## Task to complete
Return, word for word, the lines of the listing below from the one with "counted (R343). -/" through the one with "def fillCaches (s", and no other lines.

## Listed records
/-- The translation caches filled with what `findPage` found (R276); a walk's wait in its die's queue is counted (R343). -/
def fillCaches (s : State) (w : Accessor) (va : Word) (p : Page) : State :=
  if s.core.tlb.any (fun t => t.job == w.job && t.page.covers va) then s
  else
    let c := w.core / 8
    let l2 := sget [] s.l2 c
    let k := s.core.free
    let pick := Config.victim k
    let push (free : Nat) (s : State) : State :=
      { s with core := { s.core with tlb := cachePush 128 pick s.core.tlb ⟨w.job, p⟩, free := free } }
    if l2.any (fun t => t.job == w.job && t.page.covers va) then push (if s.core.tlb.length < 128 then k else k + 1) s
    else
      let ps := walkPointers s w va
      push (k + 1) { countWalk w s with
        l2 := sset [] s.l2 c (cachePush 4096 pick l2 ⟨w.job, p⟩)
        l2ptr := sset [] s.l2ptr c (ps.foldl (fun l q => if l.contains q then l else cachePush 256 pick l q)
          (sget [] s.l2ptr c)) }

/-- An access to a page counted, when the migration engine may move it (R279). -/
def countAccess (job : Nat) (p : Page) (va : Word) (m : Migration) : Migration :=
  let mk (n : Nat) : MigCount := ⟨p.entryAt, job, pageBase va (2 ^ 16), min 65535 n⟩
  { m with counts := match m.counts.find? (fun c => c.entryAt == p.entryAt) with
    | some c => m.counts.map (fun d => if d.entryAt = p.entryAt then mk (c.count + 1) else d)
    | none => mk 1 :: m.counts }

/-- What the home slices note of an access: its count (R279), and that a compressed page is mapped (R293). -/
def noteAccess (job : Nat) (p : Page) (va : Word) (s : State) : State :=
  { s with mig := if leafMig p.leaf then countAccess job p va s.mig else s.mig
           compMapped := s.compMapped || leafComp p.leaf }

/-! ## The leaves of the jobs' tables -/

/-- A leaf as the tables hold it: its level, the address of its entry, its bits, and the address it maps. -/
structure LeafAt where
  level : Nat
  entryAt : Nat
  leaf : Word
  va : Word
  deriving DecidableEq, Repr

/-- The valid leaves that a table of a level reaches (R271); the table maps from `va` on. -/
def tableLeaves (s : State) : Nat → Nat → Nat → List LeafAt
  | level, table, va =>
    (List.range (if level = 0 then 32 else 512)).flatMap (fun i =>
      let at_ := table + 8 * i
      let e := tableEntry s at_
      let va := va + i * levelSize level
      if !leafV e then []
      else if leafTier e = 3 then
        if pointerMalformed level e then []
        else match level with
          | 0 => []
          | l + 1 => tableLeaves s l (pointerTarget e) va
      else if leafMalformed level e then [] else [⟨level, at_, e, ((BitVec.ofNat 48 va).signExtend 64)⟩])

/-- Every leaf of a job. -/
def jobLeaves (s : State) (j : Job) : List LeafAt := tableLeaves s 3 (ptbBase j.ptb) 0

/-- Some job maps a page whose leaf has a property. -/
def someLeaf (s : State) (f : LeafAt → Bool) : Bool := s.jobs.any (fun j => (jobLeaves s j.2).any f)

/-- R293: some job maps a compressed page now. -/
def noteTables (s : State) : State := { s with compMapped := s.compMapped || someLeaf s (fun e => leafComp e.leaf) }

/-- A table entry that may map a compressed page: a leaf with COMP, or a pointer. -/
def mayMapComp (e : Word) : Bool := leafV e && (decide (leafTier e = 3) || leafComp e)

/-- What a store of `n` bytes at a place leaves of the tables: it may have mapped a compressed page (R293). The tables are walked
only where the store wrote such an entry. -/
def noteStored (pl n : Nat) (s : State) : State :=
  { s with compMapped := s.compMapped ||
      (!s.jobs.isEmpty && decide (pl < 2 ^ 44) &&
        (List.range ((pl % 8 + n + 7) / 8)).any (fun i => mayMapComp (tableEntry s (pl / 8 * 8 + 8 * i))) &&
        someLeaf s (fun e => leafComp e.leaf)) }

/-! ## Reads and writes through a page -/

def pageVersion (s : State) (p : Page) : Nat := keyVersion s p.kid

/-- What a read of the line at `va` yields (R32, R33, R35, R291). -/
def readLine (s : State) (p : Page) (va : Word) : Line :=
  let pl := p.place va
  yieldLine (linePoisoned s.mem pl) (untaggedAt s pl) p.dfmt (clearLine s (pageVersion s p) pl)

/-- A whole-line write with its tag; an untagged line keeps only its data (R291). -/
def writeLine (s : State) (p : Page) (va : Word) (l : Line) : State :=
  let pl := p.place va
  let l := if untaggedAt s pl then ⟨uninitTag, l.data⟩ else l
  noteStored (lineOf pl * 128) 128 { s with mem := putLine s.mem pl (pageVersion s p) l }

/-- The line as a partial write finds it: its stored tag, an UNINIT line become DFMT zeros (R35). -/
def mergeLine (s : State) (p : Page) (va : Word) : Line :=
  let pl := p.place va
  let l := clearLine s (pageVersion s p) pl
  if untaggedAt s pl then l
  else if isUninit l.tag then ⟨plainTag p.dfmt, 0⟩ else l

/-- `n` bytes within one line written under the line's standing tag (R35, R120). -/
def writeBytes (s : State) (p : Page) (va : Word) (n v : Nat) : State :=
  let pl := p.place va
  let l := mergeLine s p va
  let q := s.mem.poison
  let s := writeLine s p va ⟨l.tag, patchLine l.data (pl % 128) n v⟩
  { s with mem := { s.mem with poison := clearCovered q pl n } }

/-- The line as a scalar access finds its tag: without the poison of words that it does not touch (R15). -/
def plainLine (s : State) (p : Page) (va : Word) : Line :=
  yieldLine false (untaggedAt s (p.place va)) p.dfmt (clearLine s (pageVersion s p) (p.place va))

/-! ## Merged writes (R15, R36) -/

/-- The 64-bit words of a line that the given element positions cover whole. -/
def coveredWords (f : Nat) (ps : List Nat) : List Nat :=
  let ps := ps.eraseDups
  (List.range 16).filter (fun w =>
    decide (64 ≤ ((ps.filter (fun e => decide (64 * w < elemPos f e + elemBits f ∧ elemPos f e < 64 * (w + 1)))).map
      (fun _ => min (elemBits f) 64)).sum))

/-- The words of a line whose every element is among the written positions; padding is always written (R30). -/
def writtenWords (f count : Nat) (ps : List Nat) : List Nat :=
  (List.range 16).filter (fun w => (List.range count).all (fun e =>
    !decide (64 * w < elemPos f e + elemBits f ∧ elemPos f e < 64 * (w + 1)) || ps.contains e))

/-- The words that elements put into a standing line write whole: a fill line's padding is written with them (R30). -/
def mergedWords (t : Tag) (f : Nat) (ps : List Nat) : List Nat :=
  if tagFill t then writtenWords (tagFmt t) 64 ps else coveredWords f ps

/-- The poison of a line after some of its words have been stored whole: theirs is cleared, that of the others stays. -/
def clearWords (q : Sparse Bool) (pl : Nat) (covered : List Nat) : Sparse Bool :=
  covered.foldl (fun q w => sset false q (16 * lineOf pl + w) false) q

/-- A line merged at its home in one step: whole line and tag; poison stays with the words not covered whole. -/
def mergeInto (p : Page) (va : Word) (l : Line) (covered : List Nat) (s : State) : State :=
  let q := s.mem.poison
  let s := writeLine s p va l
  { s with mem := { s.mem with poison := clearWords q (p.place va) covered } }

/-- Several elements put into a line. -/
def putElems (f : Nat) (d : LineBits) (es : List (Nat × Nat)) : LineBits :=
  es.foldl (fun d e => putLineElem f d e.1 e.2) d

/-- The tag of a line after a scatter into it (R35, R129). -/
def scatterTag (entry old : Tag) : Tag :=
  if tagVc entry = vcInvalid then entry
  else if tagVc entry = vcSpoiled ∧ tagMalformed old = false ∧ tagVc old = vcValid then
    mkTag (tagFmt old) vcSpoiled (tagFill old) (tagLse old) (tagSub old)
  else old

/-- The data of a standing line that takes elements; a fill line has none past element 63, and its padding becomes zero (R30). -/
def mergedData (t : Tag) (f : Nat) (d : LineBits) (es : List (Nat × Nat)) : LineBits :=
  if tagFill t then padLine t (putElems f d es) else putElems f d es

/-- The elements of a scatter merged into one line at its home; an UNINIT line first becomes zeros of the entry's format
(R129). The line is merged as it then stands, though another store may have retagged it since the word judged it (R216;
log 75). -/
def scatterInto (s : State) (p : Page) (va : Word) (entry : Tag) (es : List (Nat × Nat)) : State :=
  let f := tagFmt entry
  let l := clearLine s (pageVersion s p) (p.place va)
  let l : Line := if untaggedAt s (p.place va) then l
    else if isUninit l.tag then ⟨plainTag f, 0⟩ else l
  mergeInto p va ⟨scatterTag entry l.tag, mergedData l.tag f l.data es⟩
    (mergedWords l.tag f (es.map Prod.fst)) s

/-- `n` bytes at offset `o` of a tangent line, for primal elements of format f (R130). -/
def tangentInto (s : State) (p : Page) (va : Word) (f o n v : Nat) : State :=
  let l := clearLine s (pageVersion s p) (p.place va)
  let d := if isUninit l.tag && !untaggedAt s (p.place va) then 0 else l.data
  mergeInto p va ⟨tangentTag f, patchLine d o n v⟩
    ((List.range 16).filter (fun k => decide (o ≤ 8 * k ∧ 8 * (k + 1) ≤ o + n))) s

* * *

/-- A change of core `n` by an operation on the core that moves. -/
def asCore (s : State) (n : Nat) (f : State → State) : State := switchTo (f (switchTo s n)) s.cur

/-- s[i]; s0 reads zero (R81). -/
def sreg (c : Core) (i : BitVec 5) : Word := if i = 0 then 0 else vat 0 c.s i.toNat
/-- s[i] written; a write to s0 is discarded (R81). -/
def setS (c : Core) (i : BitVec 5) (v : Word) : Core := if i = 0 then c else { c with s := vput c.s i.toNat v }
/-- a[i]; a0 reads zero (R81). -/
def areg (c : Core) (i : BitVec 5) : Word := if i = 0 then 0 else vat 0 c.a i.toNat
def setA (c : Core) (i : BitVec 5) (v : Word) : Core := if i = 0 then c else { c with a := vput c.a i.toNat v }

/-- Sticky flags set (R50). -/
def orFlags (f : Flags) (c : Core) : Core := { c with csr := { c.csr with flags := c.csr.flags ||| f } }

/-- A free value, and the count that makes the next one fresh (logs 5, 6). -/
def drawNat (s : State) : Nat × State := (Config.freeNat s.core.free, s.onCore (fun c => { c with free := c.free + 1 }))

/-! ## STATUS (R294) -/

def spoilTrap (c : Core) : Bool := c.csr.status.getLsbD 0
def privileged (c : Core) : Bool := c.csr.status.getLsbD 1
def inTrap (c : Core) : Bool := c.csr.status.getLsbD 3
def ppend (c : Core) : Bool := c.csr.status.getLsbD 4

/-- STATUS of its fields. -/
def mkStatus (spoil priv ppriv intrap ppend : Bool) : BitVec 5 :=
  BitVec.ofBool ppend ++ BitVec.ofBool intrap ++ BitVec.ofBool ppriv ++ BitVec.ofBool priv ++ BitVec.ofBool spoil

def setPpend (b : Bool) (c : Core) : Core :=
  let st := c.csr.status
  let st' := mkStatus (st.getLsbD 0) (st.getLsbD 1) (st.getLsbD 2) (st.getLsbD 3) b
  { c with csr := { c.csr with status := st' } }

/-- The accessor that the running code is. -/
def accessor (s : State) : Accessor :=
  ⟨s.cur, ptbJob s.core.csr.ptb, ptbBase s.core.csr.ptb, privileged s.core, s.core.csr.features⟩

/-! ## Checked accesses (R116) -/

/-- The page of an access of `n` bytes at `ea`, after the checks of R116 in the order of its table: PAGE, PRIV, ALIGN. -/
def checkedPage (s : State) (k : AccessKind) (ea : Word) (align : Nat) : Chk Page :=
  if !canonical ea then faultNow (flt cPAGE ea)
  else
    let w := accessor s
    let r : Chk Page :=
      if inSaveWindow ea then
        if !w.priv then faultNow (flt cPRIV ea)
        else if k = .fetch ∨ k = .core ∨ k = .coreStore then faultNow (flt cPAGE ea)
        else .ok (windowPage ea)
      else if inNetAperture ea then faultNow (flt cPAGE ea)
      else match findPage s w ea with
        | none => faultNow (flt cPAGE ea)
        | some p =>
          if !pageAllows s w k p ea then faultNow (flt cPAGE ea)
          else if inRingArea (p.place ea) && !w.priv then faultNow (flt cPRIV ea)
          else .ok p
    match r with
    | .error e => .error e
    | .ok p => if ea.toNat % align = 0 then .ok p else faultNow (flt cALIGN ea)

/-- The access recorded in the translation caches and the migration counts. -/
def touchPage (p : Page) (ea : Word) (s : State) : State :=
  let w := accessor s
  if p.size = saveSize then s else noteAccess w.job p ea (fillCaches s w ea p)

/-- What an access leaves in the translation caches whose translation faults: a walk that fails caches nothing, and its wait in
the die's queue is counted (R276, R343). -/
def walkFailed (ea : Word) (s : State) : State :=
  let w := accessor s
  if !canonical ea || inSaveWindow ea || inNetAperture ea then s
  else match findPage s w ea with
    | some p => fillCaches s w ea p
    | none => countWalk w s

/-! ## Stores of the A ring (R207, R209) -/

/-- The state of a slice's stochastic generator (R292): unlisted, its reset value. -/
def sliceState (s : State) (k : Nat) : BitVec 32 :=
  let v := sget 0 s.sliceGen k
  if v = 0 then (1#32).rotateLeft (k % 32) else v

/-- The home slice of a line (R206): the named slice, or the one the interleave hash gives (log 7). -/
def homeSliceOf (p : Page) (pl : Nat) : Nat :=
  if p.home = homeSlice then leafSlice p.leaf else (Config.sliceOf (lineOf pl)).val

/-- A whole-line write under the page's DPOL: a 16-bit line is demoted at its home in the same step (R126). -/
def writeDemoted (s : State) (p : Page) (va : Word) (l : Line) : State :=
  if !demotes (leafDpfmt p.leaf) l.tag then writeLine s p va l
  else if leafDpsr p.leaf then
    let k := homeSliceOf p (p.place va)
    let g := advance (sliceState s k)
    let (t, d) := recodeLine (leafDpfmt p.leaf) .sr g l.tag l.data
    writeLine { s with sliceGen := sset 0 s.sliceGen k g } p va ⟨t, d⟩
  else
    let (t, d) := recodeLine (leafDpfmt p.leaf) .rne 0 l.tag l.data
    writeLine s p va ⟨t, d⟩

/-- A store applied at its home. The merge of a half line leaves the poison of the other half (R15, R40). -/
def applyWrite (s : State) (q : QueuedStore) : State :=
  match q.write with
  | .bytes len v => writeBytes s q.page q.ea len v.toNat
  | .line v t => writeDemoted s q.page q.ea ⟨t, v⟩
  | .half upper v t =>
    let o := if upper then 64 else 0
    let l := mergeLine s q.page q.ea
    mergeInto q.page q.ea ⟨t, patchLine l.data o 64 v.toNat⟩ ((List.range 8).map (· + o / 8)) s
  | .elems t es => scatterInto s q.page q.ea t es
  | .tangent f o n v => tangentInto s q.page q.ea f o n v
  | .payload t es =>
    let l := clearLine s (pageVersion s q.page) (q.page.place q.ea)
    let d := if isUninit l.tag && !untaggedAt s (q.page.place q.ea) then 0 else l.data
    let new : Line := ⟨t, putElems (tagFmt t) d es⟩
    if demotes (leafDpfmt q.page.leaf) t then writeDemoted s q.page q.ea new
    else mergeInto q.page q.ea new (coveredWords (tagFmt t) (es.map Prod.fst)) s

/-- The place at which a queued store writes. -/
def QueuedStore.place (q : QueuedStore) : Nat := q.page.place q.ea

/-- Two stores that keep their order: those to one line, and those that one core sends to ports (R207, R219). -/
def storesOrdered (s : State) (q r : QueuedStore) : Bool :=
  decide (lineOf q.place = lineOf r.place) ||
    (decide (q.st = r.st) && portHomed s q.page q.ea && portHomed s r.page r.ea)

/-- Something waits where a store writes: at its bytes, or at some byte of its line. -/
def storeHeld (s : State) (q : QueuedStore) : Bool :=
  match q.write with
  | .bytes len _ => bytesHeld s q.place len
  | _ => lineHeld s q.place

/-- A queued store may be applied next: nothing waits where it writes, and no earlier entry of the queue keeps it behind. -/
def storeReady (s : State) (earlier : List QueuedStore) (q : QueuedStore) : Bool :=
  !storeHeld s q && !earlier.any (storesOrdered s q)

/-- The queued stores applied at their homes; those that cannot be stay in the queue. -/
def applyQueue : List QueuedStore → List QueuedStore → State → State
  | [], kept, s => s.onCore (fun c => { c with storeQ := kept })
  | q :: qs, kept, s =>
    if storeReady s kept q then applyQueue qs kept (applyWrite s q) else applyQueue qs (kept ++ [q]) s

## Answer box
/-- The translation caches filled with what `findPage` found (R276); a walk's wait in its die's queue is counted (R343). -/
def fillCaches (s : State) (w : Accessor) (va : Word) (p : Page) : State :=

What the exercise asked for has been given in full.